At Howard University, Hutson joined The Mayfield Singers, a group put together on Howard's campus by musician Curtis Mayfield that performed at New York's famed Apollo Theater and Philadelphia's Uptown Theater. The group released one single for Mayfield in 1967.

There, Hutson collaborated with Donny Hathaway on "The Ghetto", giving the late recording star his first hit record in early 1970.

=== Years with the Impressions ===
In 1971, three months out of college, Hutson was asked to replace Curtis Mayfield as the lead singer of The Impressions. He stayed with them for two-and-a-half years and recorded two albums with the group, before amicably leaving to pursue his own career as a writer, producer, arranger, and musician.

The first Impressions single to feature Hutson as lead vocalist was entitled "Love Me", released on Curtom Records in North America in June 1971.

On August 27, 2013, Hutson, filed a complaint against Young Jeezy and others alleging that Young Jeezy's song "Time" inappropriately incorporated the instrumental portion of The Impressions "Getting it On," which was registered with the United States Copyright Office in 1973.

=== Solo career ===
In 1973 Hutson wrote, produced, arranged and recorded his first solo album, Love Oh Love, featuring the single "So In Love With You". It was released on Curtom Records.

Between the period of 1973 until 1992 Hutson recorded eight albums and charted with thirteen singles in the U.S. Because of this he has developed a cult following on the soul scene. After Love Oh Love, Hutson went on to release The Man!, Hutson, Feel the Spirit, Hutson II, Closer to the Source and Unforgettable. Hutson's last 12", the Share Your Love EP, was released via the UK's Expansion Records.
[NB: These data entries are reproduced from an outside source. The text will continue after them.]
-- ==== Sys2Proof/Machine/Background.lean ====
section
/-!
DEFINITION. The background fetch pipeline and the scroll arithmetic (42_background_fetch.md): the micro-operations FETCH_NT,
FETCH_AT, FETCH_LO, FETCH_HI, LOAD_INCX, INC_Y, COPY_H, COPY_V.
-/
namespace Sys2Proof.Machine

/-- R214. -/
def fetchNtBody (s : State) : Except Stop State := do
  let b ← s.vramRead (ntAddress s.v)
  .ok { s with ntLatch := b }

def execFetchNt (_ : BitVec 1) (_ : BitVec 6) (s : State) : Host.Outcome State Fault Refusal := operate s fetchNtBody

/-- R215. -/
def fetchAtBody (s : State) : Except Stop State := do
  let b ← s.vramRead (atAddress s.v)
  .ok { s with atLatch := atValue s.v b }

def execFetchAt (_ : BitVec 1) (_ : BitVec 6) (s : State) : Host.Outcome State Fault Refusal := operate s fetchAtBody

/-- R216. -/
def fetchLoBody (s : State) : Except Stop State := do
  let b ← s.vramRead (bgPatternAddress s.ctrl s.ntLatch s.v)
  .ok { s with ptLo := b }

def execFetchLo (_ : BitVec 1) (_ : BitVec 6) (s : State) : Host.Outcome State Fault Refusal := operate s fetchLoBody

/-- R217. -/
def fetchHiBody (s : State) : Except Stop State := do
  let b ← s.vramRead (bgPatternAddress s.ctrl s.ntLatch s.v + 8#15)
  .ok { s with ptHi := b }

def execFetchHi (_ : BitVec 1) (_ : BitVec 6) (s : State) : Host.Outcome State Fault Refusal := operate s fetchHiBody

/-- R218: pack, merge, then the coarse-X increment. -/
def loadIncxBody (s : State) : Except Stop State :=
  .ok { s with bgbuf := mergeGroup s.bgbuf (packGroup s.atLatch s.ptLo s.ptHi), v := incX s.v }

def execLoadIncx (_ : BitVec 1) (_ : BitVec 6) (s : State) : Host.Outcome State Fault Refusal := operate s loadIncxBody

/-- R221. -/
def incYBody (s : State) : Except Stop State := .ok { s with v := incYAddr s.v }

def execIncY (_ : BitVec 1) (s : State) : Host.Outcome State Fault Refusal := operate s incYBody

/-- R222. -/
def copyHBody (s : State) : Except Stop State := .ok { s with v := copyHAddr s.v s.t }

def execCopyH (_ : BitVec 1) (s : State) : Host.Outcome State Fault Refusal := operate s copyHBody

/-- R223. -/
def copyVBody (s : State) : Except Stop State := .ok { s with v := copyVAddr s.v s.t }

def execCopyV (_ : BitVec 9) (s : State) : Host.Outcome State Fault Refusal := operate s copyVBody

end Sys2Proof.Machine
end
In 2008, Hutson returned to recording under the name Lee Hutson, issuing an album Soothe You Groove You on his own Triumph label and via download. Two years later, in August 2010, Hutson made his comeback to European stages, performing at Suncebeat Festival in Zadar, Croatia, at Vintage at Goodwood Festival and at Indigo2 in London. He was backed by the British group The Third Degree.
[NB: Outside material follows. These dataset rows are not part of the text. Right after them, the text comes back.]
/-- At a visible dot whose group ends there, the pixel is composited from the shift buffer as it was before the load, and
the load happens all the same (the order is the spec's decision D13). -/
def Obligations.PixelReadsTheBufferBeforeTheLoad : Prop :=
  ∀ s : State, s.Inv → s.halted = false → s.cfg.vblankLines < s.scanline →
    s.scanline ≤ s.cfg.vblankLines + s.cfg.visibleLines → renderingEnabled s.mask = true →
    1 ≤ s.dot → s.dot ≤ 256 → s.dot % 8 = 0 →
    ∃ p l t : State, exec (.pixel (BitVec.ofNat 9 s.dot)) s = .next p ∧ exec (.loadIncx 1#1 0#6) s = .next l ∧
      exec .dot s = .next t ∧ t.fb = p.fb ∧ t.sprite0Hit = p.sprite0Hit ∧ t.bgbuf = l.bgbuf

/-! ### The background fetch pipeline -/

/-- FETCH_NT: the byte at `0x2000 | (v & 0x0FFF)` goes into its latch, and nothing else changes. It is the byte `v[9:0]` of
the nametable bank that `v[11]` selects under Horizontal mirroring and `v[10]` under Vertical (20_memory.md section 1; which
nametables share a bank is the spec's decision D17). -/
def Obligations.NametableFetch : Prop :=
  ∀ (s : State) (p : BitVec 1) (d : BitVec 6), s.halted = false → s.cfg.mirroring ≠ .fourScreen →
    ∃ b, s.vramRead (0x2000#15 ||| (s.v &&& 0x0FFF#15)) = .ok b ∧
      exec (.fetchNt p d) s = .next { s with ntLatch := b, reply := .none } ∧
      (s.cfg.mirroring = .horizontal →
        b = s.nt.read (1024 * (s.v.extractLsb' 11 1).toNat + (s.v.extractLsb' 0 10).toNat)) ∧
      (s.cfg.mirroring = .vertical →
        b = s.nt.read (1024 * (s.v.extractLsb' 10 1).toNat + (s.v.extractLsb' 0 10).toNat))

/-- FETCH_AT: the attribute byte of the 4x4-tile block of `v`, its quadrant's two bits, shifted left by 2, go into the
latch (the layout is the spec's decision D16). -/
def Obligations.AttributeFetch : Prop :=
  ∀ (s : State) (p : BitVec 1) (d : BitVec 6), s.halted = false → s.cfg.mirroring ≠ .fourScreen →
    ∃ (a : VAddr) (b : Byte),
      a.toNat = 0x23C0 + 0x400 * (s.v.extractLsb' 10 2).toNat + 8 * (s.v.extractLsb' 7 3).toNat +
        (s.v.extractLsb' 2 3).toNat ∧
      s.vramRead a = .ok b ∧
      exec (.fetchAt p d) s = .next { s with
        atLatch := b.extractLsb' (4 * (s.v.extractLsb' 6 1).toNat + 2 * (s.v.extractLsb' 1 1).toNat) 2 ++ 0#2
        reply := .none }

/-- FETCH_LO and FETCH_HI: the two plane bytes of row `v[14:12]` of tile `nt_latch`, from the table Control selects, read
from the cartridge, go into their latches, and nothing else changes (Control's bit is the spec's decision D3). -/
def Obligations.PatternFetches : Prop :=
  ∀ (s : State) (p : BitVec 1) (d : BitVec 6), s.halted = false →
    let a := (if s.ctrl.getLsbD 4 then 0x1000 else 0) + 16 * s.ntLatch.toNat + (s.v.extractLsb' 12 3).toNat
    exec (.fetchLo p d) s = .next { s with ptLo := s.chr.read a, reply := .none } ∧
    exec (.fetchHi p d) s = .next { s with ptHi := s.chr.read (a + 8), reply := .none }

/-- LOAD_INCX moves the newer group up and packs the fetched tile into the lower half: pixel `j` from bit `7 - j` of the
plane bytes, with the palette of the attribute latch (the bit order is the spec's decision D15); only `bgbuf` and `v`
change. -/
def Obligations.LoadPacksTheFetchedTile : Prop :=
  ∀ (s : State) (p : BitVec 1) (d : BitVec 6), s.halted = false →
    ∃ t : State, exec (.loadIncx p d) s = .next t ∧ t.reply = .none ∧
      { t with bgbuf := s.bgbuf, v := s.v, reply := s.reply } = s ∧
      t.bgbuf.extractLsb' 32 32 = s.bgbuf.extractLsb' 0 32 ∧
      (∀ j, j < 8 → t.bgbuf.extractLsb' (28 - 4 * j) 4 =
        s.atLatch ||| (0#2 ++ BitVec.ofBool (s.ptHi.getLsbD (7 - j)) ++ BitVec.ofBool (s.ptLo.getLsbD (7 - j))))

/-- `IncX` (42_background_fetch.md section 3; that bit 10 is the horizontal bit is 10_state.md's general knowledge), as
LOAD_INCX performs it: coarse-X 31 wraps to 0 and flips the horizontal nametable bit, any other goes up by one without a
flip; no other bit of `v` changes. -/
def Obligations.CoarseXIncrement : Prop :=
  ∀ (s t : State) (p : BitVec 1) (d : BitVec 6), s.halted = false → exec (.loadIncx p d) s = .next t →
    (s.v.extractLsb' 0 5 = 31#5 → t.v.extractLsb' 0 5 = 0#5 ∧ t.v.getLsbD 10 = !s.v.getLsbD 10) ∧
    (s.v.extractLsb' 0 5 ≠ 31#5 →
      t.v.extractLsb' 0 5 = s.v.extractLsb' 0 5 + 1#5 ∧ t.v.getLsbD 10 = s.v.getLsbD 10) ∧
    t.v.extractLsb' 5 5 = s.v.extractLsb' 5 5 ∧ t.v.extractLsb' 11 4 = s.v.extractLsb' 11 4

/-- INC_Y: fine-Y counts to 7, then coarse-Y goes up, 29 to 0 with a flip of the vertical nametable bit, 30 to 31 and 31 to
0 without (the last two are the spec's decision D40); coarse-X and the horizontal bit stay, and only `v` changes. -/
def Obligations.VerticalIncrement : Prop :=
  ∀ (s : State) (p : BitVec 1), s.halted = false →
    ∃ v' : VAddr, exec (.incY p) s = .next { s with v := v', reply := .none } ∧
      v'.extractLsb' 0 5 = s.v.extractLsb' 0 5 ∧ v'.getLsbD 10 = s.v.getLsbD 10 ∧
      v'.extractLsb' 12 3 = s.v.extractLsb' 12 3 + 1#3 ∧
      (s.v.extractLsb' 12 3 ≠ 7#3 → v'.extractLsb' 5 5 = s.v.extractLsb' 5 5 ∧ v'.getLsbD 11 = s.v.getLsbD 11) ∧
      (s.v.extractLsb' 12 3 = 7#3 → s.v.extractLsb' 5 5 = 29#5 →
        v'.extractLsb' 5 5 = 0#5 ∧ v'.getLsbD 11 = !s.v.getLsbD 11) ∧
      (s.v.extractLsb' 12 3 = 7#3 → s.v.extractLsb' 5 5 ≠ 29#5 →
        v'.extractLsb' 5 5 = s.v.extractLsb' 5 5 + 1#5 ∧ v'.getLsbD 11 = s.v.getLsbD 11)

/-- COPY_H copies coarse-X and the horizontal nametable bit of `t` into `v`, COPY_V all the other bits; only `v` changes
(which bits are which follows from the field layout, 10_state.md section 1). -/
def Obligations.ScrollCopies : Prop :=
  (∀ (s : State) (p : BitVec 1), s.halted = false →
    ∃ v' : VAddr, exec (.copyH p) s = .next { s with v := v', reply := .none } ∧
      v'.extractLsb' 0 5 = s.t.extractLsb' 0 5 ∧ v'.getLsbD 10 = s.t.getLsbD 10 ∧
      v'.extractLsb' 5 5 = s.v.extractLsb' 5 5 ∧ v'.extractLsb' 11 4 = s.v.extractLsb' 11 4) ∧
  (∀ (s : State) (d : BitVec 9), s.halted = false →
    ∃ v' : VAddr, exec (.copyV d) s = .next { s with v := v', reply := .none } ∧
      v'.extractLsb' 0 5 = s.v.extractLsb' 0 5 ∧ v'.getLsbD 10 = s.v.getLsbD 10 ∧
      v'.extractLsb' 5 5 = s.t.extractLsb' 5 5 ∧ v'.extractLsb' 11 4 = s.t.extractLsb' 11 4)

/-! ### The sprite evaluator -/

/-- SPR_EVAL on the pre-render scanline (target row 0) or a visible one (target row one more than its screen row) selects
the first eight primary sprites in range of the target row, in primary order, whole entries; the slot
after them holds the Y byte of sprite 63, if that one is out of range, and every other byte 0xFF; the slot-0 flag says
whether slot 0 is primary sprite 0 (the cleared table is the spec's decision D19, the row's coordinates D18). -/
def Obligations.EvaluationSelectsTheFirstEight : Prop :=
  ∀ (s : State) (p : BitVec 1), s.halted = false →
    s.cfg.vblankLines ≤ s.scanline → s.scanline ≤ s.cfg.vblankLines + s.cfg.visibleLines →
    let row := if s.scanline = s.cfg.vblankLines then 0 else s.scanline - (s.cfg.vblankLines + 1) + 1
    s.targetRow = .ok row ∧
    let hits := (List.range 64).filter
      (fun i => decide ((s.oam.read (4 * i)).toNat ≤ row) && decide (row < (s.oam.read (4 * i)).toNat + 8))
    ∃ t : State, exec (.sprEval p) s = .next t ∧ t.reply = .none ∧
      { t with sec := s.sec, slot0IsSprite0 := s.slot0IsSprite0, spriteOverflow := s.spriteOverflow,
               reply := s.reply } = s ∧
      (∀ k j, k < min 8 hits.length → j < 4 → t.sec.read (4 * k + j) = s.oam.read (4 * hits.getD k 0 + j)) ∧
      (hits.length < 8 → t.sec.read (4 * hits.length) = (if 63 ∈ hits then 0xFF#8 else s.oam.read 252) ∧
        ∀ a, 4 * hits.length < a → a < 32 → t.sec.read a = 0xFF#8) ∧
      t.slot0IsSprite0 = decide (hits.head? = some 0)

/-- The overflow scan (43_sprite_evaluator.md R245): with eight slots filled, the entries after the eighth match are read
at the byte offsets 0, 1, 2, 3, 0, ..., and the flag is set exactly when one of these bytes is in range; it is never
cleared here, with fewer than eight matches it is untouched, and the scan writes nothing to the secondary table.
`targetRow` is the row of EvaluationSelectsTheFirstEight. -/
def Obligations.OverflowScanCyclesItsOffset : Prop :=
  ∀ (s t : State) (p : BitVec 1) (row : Nat), s.halted = false → s.targetRow = .ok row →
    exec (.sprEval p) s = .next t →
    let hits := (List.range 64).filter (fun i => inRange row (s.oam.read (4 * i)))
    (hits.length < 8 → t.spriteOverflow = s.spriteOverflow) ∧
    (8 ≤ hits.length → (t.spriteOverflow = true ↔
      s.spriteOverflow = true ∨
        ∃ q, hits.getD 7 0 + 1 + q < 64 ∧ inRange row (s.oam.read (4 * (hits.getD 7 0 + 1 + q) + q % 4)) = true)) ∧
    t.sec = (evalFill s.oam row).sec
In 2017, Hutson entered a five year licensing agreement for his work to be managed by British independent record label Acid Jazz Records, who released an Anthology LP featuring his bigger hits such as "I Think I'm Falling In Love", "Lucky Fellow" and "Don't It Make You Feel Good" as well as previously unreleased track "Positive Forces", which featured an instrumental of "All Because of You" on the B side. They then went on to release another unreleased single, "Now That I Found You".

In February 2018 they re-issued both Hutson and Hutson II and are currently in the process of releasing a four-part online documentary entitled Leroy Hutson: The Man!, which features contributions from long-time fans of Hutson's such as actor and radio DJ Craig Charles and Acid Jazz founder and managing director Eddie Piller. Piller is said to have based his own music production style on that of Hutson's, and uses the instrumental track "Cool Out" as the opening track for his current radio show, Eddie Piller's Eclectic Soul Show.
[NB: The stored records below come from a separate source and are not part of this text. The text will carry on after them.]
-- ==== Sys2Proof/Tests/Slice0.lean ====
section
/-!
SUPPORT. Tests of one step each, expected results from 95_test_vectors.md (T<n>, X<n>, P<n>) or by hand from the rule named;
words written out from 30_encoding.md; ill-formed terms refused; and a state that meets the hypotheses of each statement.
-/
namespace Sys2Proof.Tests
open Sys2Proof Sys2Proof.Machine
-- One theorem after another: checked side by side, their stacks together pass the memory limit.
set_option Elab.async false

/-! ### Small states -/

/-- A table of colours in which entry `i` has `i` in its red channel. -/
def lut : Vector Rgb 64 := Vector.ofFn (fun i => ⟨BitVec.ofNat 8 i.val, 0#8, 0#8⟩)

/-- The launch of 95_test_vectors.md: OAM all 0xF8, everything else 0. -/
def launchOf (m : Mirroring) : Launch :=
  { Launch.default with cfg := Cfg.tabulated m lut, oam := Memory.fromBytes 0 (List.replicate 256 0xF8#8) }

def s0 : State := State.launch (launchOf .horizontal)

def sV : State := State.launch (launchOf .vertical)

/-- `s0` at a position, with rendering of both layers on. -/
def at_ (scanline dot : Nat) : State := { s0 with scanline := scanline, dot := dot, mask := 0x1E#8 }

/-- Bytes as a memory: pairs of an index and a byte, written one after the other. -/
def mem (cells : List (Nat × Nat)) : Memory := cells.foldl (fun m c => m.write c.1 (BitVec.ofNat 8 c.2)) []

/-- Part of the next state of an outcome. -/
def see {α : Type} (f : State → α) (o : Host.Outcome State Fault Refusal) : Option α :=
  match o with
  | .next t => some (f t)
  | _ => none

/-- The fatal of an outcome (none where the block is not halted). -/
def fatalOf (o : Host.Outcome State Fault Refusal) : Option (Option FaultCode) :=
  see (fun t => if t.halted then t.faultCode else none) o

/-! ### Ill-formed terms are refused -/

theorem test_wf_good_launch : (launchOf .horizontal).wf = true := by decide +kernel
theorem test_wf_no_post_render_line :
    ({ Cfg.default with totalScanlines := 261 } : Cfg).wf = false ∧ Cfg.default.wf = true := by decide +kernel
theorem test_wf_no_dots_per_cycle : ({ Cfg.default with dotsPerCycle := 0 } : Cfg).wf = false := by decide +kernel
theorem test_wf_unaligned_window : ({ Cfg.default with regBase := 0x2004#16 } : Cfg).wf = false := by decide +kernel
theorem test_wf_other_line_length : ({ Cfg.default with dotsPerLine := 342 } : Cfg).wf = false := by decide +kernel
theorem test_wf_other_height :
    ({ Cfg.default with visibleLines := 239, totalScanlines := 300 } : Cfg).wf = false := by decide +kernel
theorem test_supported : Cfg.default.supported = true ∧ ({ Cfg.default with standard := .other } : Cfg).supported = false ∧
    ({ Cfg.default with mirroring := .fourScreen } : Cfg).supported = false := by decide +kernel
theorem test_wf_oam_too_long : ({ launchOf .horizontal with oam := [(256, 1#8)] } : Launch).wf = false := by decide +kernel
theorem test_wf_nt_out_of_order :
    ({ launchOf .horizontal with nt := [(5, 1#8), (3, 1#8)] } : Launch).wf = false := by decide +kernel
theorem test_wf_nt_too_long : ({ launchOf .horizontal with nt := [(2048, 1#8)] } : Launch).wf = false := by decide +kernel
theorem test_wf_pal_lists_fill : ({ launchOf .horizontal with pal := [(3, 0#8)] } : Launch).wf = false := by decide +kernel
theorem test_wf_pal_too_long : ({ launchOf .horizontal with pal := [(32, 1#8)] } : Launch).wf = false := by decide +kernel
theorem test_wf_chr_too_long : ({ launchOf .horizontal with chr := [(8192, 1#8)] } : Launch).wf = false := by decide +kernel
theorem test_wf_fb_row : ({ launchOf .horizontal with fb := [(240, [(0, ⟨1#8, 0#8, 0#8⟩)])] } : Launch).wf = false := by
  decide +kernel
theorem test_wf_fb_column : ({ launchOf .horizontal with fb := [(0, [(256, ⟨1#8, 0#8, 0#8⟩)])] } : Launch).wf = false := by
  decide +kernel
theorem test_wf_reset : (Instr.reset { launchOf .horizontal with pal := [(32, 1#8)] }).wf = false := by decide +kernel
theorem test_wf_pixel_dots : (Instr.pixel 0#9).wf = false ∧ (Instr.pixel 1#9).wf = true ∧ (Instr.pixel 256#9).wf = true ∧
    (Instr.pixel 257#9).wf = false := by decide
/-- Group 32 is dots 256 to 263, of which only 256 is a fetch dot; group 42 is 336 to 343. -/
theorem test_wf_fetch_dots : (Instr.fetchNt 0#1 32#6).wf = false ∧ (Instr.fetchAt 0#1 32#6).wf = false ∧
    (Instr.fetchLo 0#1 39#6).wf = false ∧ (Instr.fetchHi 0#1 42#6).wf = false ∧ (Instr.loadIncx 0#1 0#6).wf = false ∧
    (Instr.loadIncx 0#1 40#6).wf = false ∧ (Instr.loadIncx 1#1 32#6).wf = true ∧ (Instr.loadIncx 1#1 42#6).wf = true ∧
    (Instr.fetchNt 0#1 40#6).wf = true ∧ (Instr.fetchHi 0#1 41#6).wf = true ∧ (Instr.fetchNt 1#1 0#6).wf = true := by
  decide
theorem test_wf_copyV_dots : (Instr.copyV 279#9).wf = false ∧ (Instr.copyV 280#9).wf = true ∧
    (Instr.copyV 304#9).wf = true ∧ (Instr.copyV 305#9).wf = false := by decide
theorem test_wf_idle_dots : (Instr.idle 0#2 341#9).wf = false ∧ (Instr.idle 3#2 1#9).wf = false ∧
    (Instr.idle 2#2 1#9).wf = false ∧ (Instr.idle 0#2 340#9).wf = true ∧ (Instr.idle 3#2 257#9).wf = true := by decide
As of June 2025 Hutson's work is licensed with British independent record label, Home of The Good Groove Records, owned by Rod Bartlett. Included in the full catalogue are several previously unreleased recordings that were "misplaced" in the vaults and rediscovered in 2020. Many of these previously unreleased recordings, are featured on 7-inch vinyl records as part of the "Hutson Sevens" series.

=== Work with other artists ===
Consistently touring through the late 1970s and 1980s, Hutson also lent his musicality to production work with fellow Curtom artists Linda Clifford, Arnold Blair, and The Natural Four.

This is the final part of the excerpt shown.